Des scientifiques ont découvert au Brésil deux nouveaux types de virus dont la taille et la complexité génétique sont telles qu’il faudra peut-être repenser la définition exacte des virus.
Les deux nouvelles souches – baptisées Tupanvirus, du nom du dieu brésilien du tonnerre Tupã dans la mythologie guaranie – sont aussi prodigieuses que leur homonyme et, bien qu’elles ne constituent pas une menace pour l’homme, leur existence remet en question les frontières scientifiques qui définissent ce qu’est un virus.
Le Tupanvirus soda lake et le Tupanvirus deep ocean, tous deux nommés en référence aux habitats aquatiques extrêmes dans lesquels ils ont été découverts, ne sont pas seulement parmi les plus grands virus jamais découverts, ils contiennent également le plus grand nombre de mécanismes de fabrication de protéines parmi tous les virus découverts à ce jour.

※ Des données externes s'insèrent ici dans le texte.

-- ==== Sys2Proof/Tests/Slice0.lean ====
section
/-! SUPPORT. Our own tests. Expected results are copied or computed by hand from
spec/95_test_vectors.md; the comment above a group names the part they come from. -/

namespace Sys2Proof.Tests

open Sys2Proof Sys2Proof.Machine

/-! ### Helpers -/

/-- A running core at `pc` with the listed cells, A, B and SP, and O at 0x5555 so that an O left alone
and an O written can be told apart. -/
def core (pc : Word) (cells : Memory) (a : Word := 0) (b : Word := 0) (sp : Word := 0) : State :=
  { State.reset with regA := a, regB := b, sp := sp, pc := pc, o := 0x5555, mem := cells,
                     running := true }

/-- One step from `s` ends in `f s`: whatever `f` does not change is unchanged. -/
def ends (s : State) (f : State → State) : Bool :=
  match step s with
  | .next t => t = f s
  | .fault _ => false
  | .refused _ => false

/-- One step from `s` faults and leaves `f s`. -/
def faults (s : State) (f : State → State) : Bool :=
  match step s with
  | .next _ => false
  | .fault (.divisionByZero t) => t = f s
  | .refused _ => false

/-! ### WellFormed refuses an ill-formed term, on both sides of each row's selectors -/

theorem test_illformed_extReserved1 :
    ([Instr.extReserved1 0x01 0, .extReserved1 0x04 0].map Instr.wellFormed) = [false, false] := by
  decide
theorem test_illformed_extReserved2 :
    ([Instr.extReserved2 0x03 0, .extReserved2 0x08 0].map Instr.wellFormed) = [false, false] := by
  decide
theorem test_illformed_extReserved3 :
    ([Instr.extReserved3 0x07 0, .extReserved3 0x10 0].map Instr.wellFormed) = [false, false] := by
  decide
theorem test_illformed_extReserved4 :
    ([Instr.extReserved4 0x0F 0, .extReserved4 0x20 0].map Instr.wellFormed) = [false, false] := by
  decide
theorem test_illformed_extReserved5 :
    ([Instr.extReserved5 0x1F 0, .extReserved5 0x00 0].map Instr.wellFormed) = [false, false] := by
  decide

/-! ### Every constructor decodes from a word written out as bbbbbb aaaaaa oooo (R51, R53, R54) -/

theorem test_decode_set : decode 0b100101_000000_0001 = .set (.reg .a) (.lit 5) := by decide
theorem test_decode_add : decode 0b100001_000000_0010 = .add (.reg .a) (.lit 1) := by decide
theorem test_decode_sub : decode 0b100001_000110_0011 = .sub (.reg .i) (.lit 1) := by decide
theorem test_decode_mul : decode 0b011101_011101_0100 = .mul .o .o := by decide
theorem test_decode_div : decode 0b011000_011110_0101 = .div .nextInd .pop := by decide
theorem test_decode_mod : decode 0b000001_000000_0110 = .mod (.reg .a) (.reg .b) := by decide
theorem test_decode_shl : decode 0b000010_000011_0111 = .shl (.reg .x) (.reg .c) := by
  decide
theorem test_decode_shr : decode 0b000100_000101_1000 = .shr (.reg .z) (.reg .y) := by decide
theorem test_decode_and : decode 0b101111_011101_1001 = .and .o (.lit 15) := by decide
theorem test_decode_bor : decode 0b000111_001001_1010 = .bor (.regInd .b) (.reg .j) := by decide
theorem test_decode_xor : decode 0b011100_011100_1011 = .xor .pc .pc := by decide
theorem test_decode_ife : decode 0b100000_011000_1100 = .ife .pop (.lit 0) := by decide
theorem test_decode_ifn : decode 0b100000_000110_1101 = .ifn (.reg .i) (.lit 0) := by decide
theorem test_decode_ifg : decode 0b000110_100011_1110 = .ifg (.lit 3) (.reg .i) := by decide
theorem test_decode_ifb : decode 0b000001_000000_1111 = .ifb (.reg .a) (.reg .b) := by decide
theorem test_decode_call : decode 0b011111_000001_0000 = .call .nextLit := by decide
theorem test_decode_extReserved0 : decode 0b000000_000000_0000 = .extReserved0 0 := by decide
theorem test_decode_extReserved1 : decode 0b011000_000010_0000 = .extReserved1 2 0x18 := by decide
theorem test_decode_extReserved2 : decode 0b000000_000100_0000 = .extReserved2 4 0 := by decide
theorem test_decode_extReserved3 : decode 0b000000_001111_0000 = .extReserved3 15 0 := by decide
theorem test_decode_extReserved4 : decode 0b011111_011111_0000 = .extReserved4 31 31 := by decide
theorem test_decode_extReserved5 : decode 0b011111_111111_0000 = .extReserved5 63 31 := by decide

/-- The remaining operand fields, from the words of 95_test_vectors.md 2.4 to 2.6. -/
theorem test_decode_operands :
    [0x9571, 0x6981, 0x6401, 0xC1B1, 0x7DE1, 0x9531, 0xFC01].map (fun w : Word => decode w) =
      [.set (.nextReg .j) (.lit 5), .set .pop .push, .set (.reg .a) .peek, .set .sp (.lit 16),
       .set .nextInd .nextLit, .set (.nextReg .x) (.lit 5), .set (.reg .a) (.lit 31)] := by decide

/-- The bits of a second and third word do not disturb the base word (R71). -/
theorem test_decodeTableWord :
    decodeTableWord 16 0x7C10 = some (.call .nextLit) ∧
      decodeTableWord 48 0x2001200079E1 = some (.set .nextInd .nextInd) := by decide

/-- 95_test_vectors.md 2.1, the rows that count two, one and no trailing words. -/
theorem test_wordSize :
    [0x0405, 0x01F0, 0x7FF0, 0x5961, 0x7DE1, 0x4100, 0xFFFF].map (fun w : Word => wordSize w) =
      [1, 2, 2, 3, 3, 3, 1] := by decide

/-! ### One step of each instruction: 95_test_vectors.md 2.2 to 2.8 -/

theorem test_set_copies_memory_to_memory :
    ends (core 0 [(0, 0x79E1), (1, 0x1000), (2, 0x1001), (0x1001, 0xAAAA)])
      (fun s => { s with pc := 3
                         mem := [(0, 0x79E1), (1, 0x1000), (2, 0x1001), (0x1000, 0xAAAA),
                                 (0x1001, 0xAAAA)] }) = true := by decide
theorem test_set_pc_takes_no_advance :
    ends (core 0x100 [(0x100, 0xC1C1)]) (fun s => { s with pc := 0x10 }) = true := by decide
theorem test_add_wraps :
    ends (core 0 [(0, 0x0402)] 0xFFFF 1) (fun s => { s with regA := 0, o := 0, pc := 1 }) = true := by
  decide
theorem test_add_pops_two :
    ends (core 0 [(0, 0x6182), (0xFFFE, 7), (0xFFFF, 5)] 0 0 0xFFFE)
      (fun s => { s with sp := 0, o := 1, pc := 1
                         mem := [(0, 0x6182), (0xFFFE, 0xC), (0xFFFF, 5)] }) = true := by decide
theorem test_sub_borrows :
    ends (core 0 [(0, 0x0403)] 3 5) (fun s => { s with regA := 0xFFFE, o := 0, pc := 1 }) = true := by
  decide
theorem test_sub_positive_sets_o :
    ends (core 0 [(0, 0x0403)] 5 3) (fun s => { s with regA := 2, o := 0xFFFF, pc := 1 }) = true := by
  decide
theorem test_mul_high_word :
    ends (core 0 [(0, 0x0404)] 0xFFFF 0xFFFF)
      (fun s => { s with regA := 1, o := 0xFFFE, pc := 1 }) = true := by decide
theorem test_mul_of_o_by_o_keeps_the_flag :
    ends { core 0 [(0, 0x75D4)] with o := 0x300 } (fun s => { s with o := 9, pc := 1 }) = true := by
  decide
theorem test_div_quotient :
    ends (core 0 [(0, 0x0405)] 10 3) (fun s => { s with regA := 3, o := 0, pc := 1 }) = true := by
  decide
theorem test_div_by_popped_zero_faults :
    faults (core 0x20 [(0x20, 0x61E5), (0x21, 0x1000), (0x1000, 10)] 0 0 0xFFFE)
      (fun s => { s with pc := 0x21, sp := 0xFFFF, fault := .divisionByZero
                         running := false }) = true := by decide
theorem test_mod_remainder :
    ends (core 0 [(0, 0x0406)] 10 3) (fun s => { s with regA := 1, pc := 1 }) = true := by decide
theorem test_mod_by_zero :
    ends (core 0 [(0, 0x0406)] 10 0) (fun s => { s with regA := 0, pc := 1 }) = true := by decide
theorem test_shl_overflows_into_o :
    ends (core 0 [(0, 0x0407)] 0xFF 12)
      (fun s => { s with regA := 0xF000, o := 0xF, pc := 1 }) = true := by decide
theorem test_shl_by_twenty :
    ends (core 0 [(0, 0x0407)] 0xABCD 20)
      (fun s => { s with regA := 0, o := 0xBCD0, pc := 1 }) = true := by decide
theorem test_shr_underflows_into_o :
    ends (core 0 [(0, 0x0408)] 0xF00F 4)
      (fun s => { s with regA := 0xF00, o := 0xF000, pc := 1 }) = true := by decide
theorem test_shr_by_twenty :
    ends (core 0 [(0, 0x0408)] 0xABCD 20)
      (fun s => { s with regA := 0, o := 0xABC, pc := 1 }) = true := by decide
theorem test_and :
    ends (core 0 [(0, 0x0409)] 0xF0F0 0x0FF0) (fun s => { s with regA := 0xF0, pc := 1 }) = true := by
  decide
theorem test_bor :
    ends (core 0 [(0, 0x040A)] 0xF0F0 0x0FF0)
      (fun s => { s with regA := 0xFFF0, pc := 1 }) = true := by decide
theorem test_xor :
    ends (core 0 [(0, 0x040B)] 0xF0F0 0x0FF0)
      (fun s => { s with regA := 0xFF00, pc := 1 }) = true := by decide
theorem test_xor_pc_lands_one_past :
    ends (core 0x100 [(0x100, 0x71CB)]) (fun s => { s with pc := 1 }) = true := by decide
theorem test_ife_skips_three_words :
    ends (core 0 [(0, 0x040C), (1, 0x79E1)] 5 6) (fun s => { s with pc := 4 }) = true := by decide
theorem test_ife_pops_though_it_fails :
    ends (core 0 [(0, 0x818C), (1, 0x8401), (0xFFFE, 7)] 0 0 0xFFFE)
      (fun s => { s with pc := 2, sp := 0xFFFF }) = true := by decide
theorem test_ifn_fails :
    ends (core 0 [(0, 0x040D), (1, 0x8401)] 5 5) (fun s => { s with pc := 2 }) = true := by decide
theorem test_ifn_holds :
    ends (core 0 [(0, 0x040D), (1, 0x8401)] 5 6) (fun s => { s with pc := 1 }) = true := by decide
theorem test_ifg_is_unsigned :
    ends (core 0 [(0, 0x040E), (1, 0x8401)] 0xFFFF 1) (fun s => { s with pc := 1 }) = true := by
  decide
theorem test_ifg_equal_fails :
    ends (core 0 [(0, 0x040E), (1, 0x8401)] 5 5) (fun s => { s with pc := 2 }) = true := by decide
theorem test_ifb_holds :
    ends (core 0 [(0, 0x040F), (1, 0x8401)] 0xF0 0x10) (fun s => { s with pc := 1 }) = true := by
  decide
theorem test_ifb_fails :
    ends (core 0 [(0, 0x040F), (1, 0x8401)] 0xF0 0xF00) (fun s => { s with pc := 2 }) = true := by
  decide
theorem test_call_pop_reuses_the_cell :
    ends (core 0x10 [(0x10, 0x6010), (0xFFFE, 0x400)] 0 0 0xFFFE)
      (fun s => { s with pc := 0x400, mem := [(0x10, 0x6010), (0xFFFE, 0x11)] }) = true := by decide
theorem test_call_across_the_wrap :
    ends (core 0xFFFE [(0x2000, 0x600), (0xFFFE, 0x7810), (0xFFFF, 0x2000)])
      (fun s => { s with pc := 0x600, sp := 0xFFFF
                         mem := [(0x2000, 0x600), (0xFFFE, 0x7810)] }) = true := by decide
theorem test_extReserved0_stalls : ends (core 0x10 []) id = true := by decide
theorem test_extReserved1_leaves_sp :
    ends (core 0x10 [(0x10, 0x6020)] 0 0 0x8000) id = true := by decide
theorem test_extReserved2_stalls : ends (core 0x10 [(0x10, 0x0040)]) id = true := by decide
theorem test_extReserved3_stalls : ends (core 0x10 [(0x10, 0x0080)]) id = true := by decide
theorem test_extReserved4_consumes_no_word :
    ends (core 0x10 [(0x10, 0x7DF0), (0x11, 0x1111), (0x12, 0x2222)]) id = true := by decide
theorem test_extReserved5_stalls : ends (core 0x10 [(0x10, 0x7FF0)]) id = true := by decide

/-- 95_test_vectors.md S7, run as the first instruction after reset. -/
theorem test_withFetchWord :
    ends (State.reset.withFetchWord 16 0x9401) (fun s => { s with regA := 5, pc := 1 }) = true := by
  decide

/-- 95_test_vectors.md 2.9: `write(SP, 0x8000)`, then `run(0)` of `SET PUSH, 9` for one step. -/
theorem test_run_forces_sp :
    (((hostInstall [(0, 0xA5A1)] State.reset).bind (hostWrite (.reg .sp) 0x8000)).bind
      (hostRun (some 0) 1)) =
      some ({ State.reset with sp := 0xFFFF, pc := 1, mem := [(0, 0xA5A1), (0xFFFF, 9)] },
        .cancelled) := by decide

/-! ### Witnesses: a state and operands that meet the hypotheses of each obligation -/

/-- Both ends of each reserved row's selectors. -/
theorem test_witness_DecodeEncodeAgree :
    ([.extReserved1 2 0, .extReserved1 3 0x3F, .extReserved2 4 0, .extReserved2 7 0x3F,
      .extReserved3 8 0, .extReserved3 15 0, .extReserved4 16 0, .extReserved4 31 0,
      .extReserved5 32 0, .extReserved5 63 0, .extReserved0 0x3F, .call .pop,
      .set .nextInd (.nextReg .j)].all Instr.wellFormed) = true := by decide

/-- Writing at the top of memory, a conditional on both sides, and CALL. -/
theorem test_witness_InstructionLandsPastItsWords :
    (∃ t, exec (.set .nextInd .nextInd) (core 0xFFFE []) = .next t) ∧ Operand.nextInd ≠ .pc ∧
    (∃ t, exec (.ife (.reg .a) (.reg .b)) (core 0 [] 5 5) = .next t) ∧
    (∃ t, exec (.ife (.reg .a) (.reg .b)) (core 0 [] 5 6) = .next t) ∧
    (∃ t, exec (.call .nextLit) (core 0xFFFE []) = .next t) :=
  ⟨⟨_, rfl⟩, by decide, ⟨_, rfl⟩, ⟨_, rfl⟩, ⟨_, rfl⟩⟩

Les souches, dont les formes à queue optiquement visibles peuvent atteindre une longueur de 2,3 micromètres, comprennent quelque 1,5 million de paires de bases d’ADN, avec suffisamment de gènes codant pour produire jusqu’à 1 425 types de protéines.
En termes de synthèse protéique, cela leur confère “le plus grand appareil de traduction de la virosphère connue”, explique une équipe de recherche dirigée par le virologue Bernard La Scola de l’université d’Aix-Marseille, en France.
Cet appareil place le Tupanvirus dans la famille des virus Mimiviridae, nommée d’après le Mimivirus, qui a été identifié en 2003 – à l’époque, il s’agissait du virus ayant le plus grand diamètre de capside jamais découvert, entre autres attributs notables.
Avant Mimivirus, les virus étaient largement considérés comme totalement distincts des créatures “vivantes”, leur incapacité à synthétiser des protéines (et donc à produire leur propre énergie) étant l’une des raisons pour lesquelles les scientifiques les excluaient de la classification parmi les organismes cellulaires.
Mais la complexité génétique du Mimivirus – et celle d’autres virus géants qui ont été découverts par la suite – remet en question cette frontière théorique, car ils portent des gènes capables de réparer l’ADN, de le répliquer, de le transcrire et de le traduire.
“Avec la découverte des supervirus, nous avons vu que ces gènes peuvent être présents dans les génomes viraux”, a déclaré Jônatas Abrahão, membre de l’équipe à l’origine de l’étude sur le Tupanvirus, au journal brésilien Estadão en portugais.
Et plus nous en apprenons sur les virus géants, plus nous apprenons ce dont ils sont capables.
Les souches de Tupanvirus ne se contentent pas de posséder un ensemble (presque) complet de gènes nécessaires à la production de protéines : environ 30 % de leur génome est inconnu de la science, n’ayant pas encore été découvert dans les domaines des archées, des bactéries et des eucaryas.
De toute évidence, il reste encore beaucoup à apprendre sur le Tupanvirus et les virus géants en général, mais la bonne nouvelle est que cette nouvelle entité – quelle que soit la catégorie à laquelle elle appartient exactement – ne constitue pas une menace pour l’homme, mais uniquement pour les amibes.
Mais si vous êtes une amibe, nous avons de mauvaises nouvelles.
“Comme d’autres virus géants qui ont été découverts dans le passé, le Tupanvirus infecte les amibes”, explique M. Abrahão.
“La différence est qu’il est beaucoup plus généraliste : contrairement aux autres, il est capable d’infecter différents types d’amibes”
Les résultats sont rapportés dans la revue Nature Communications.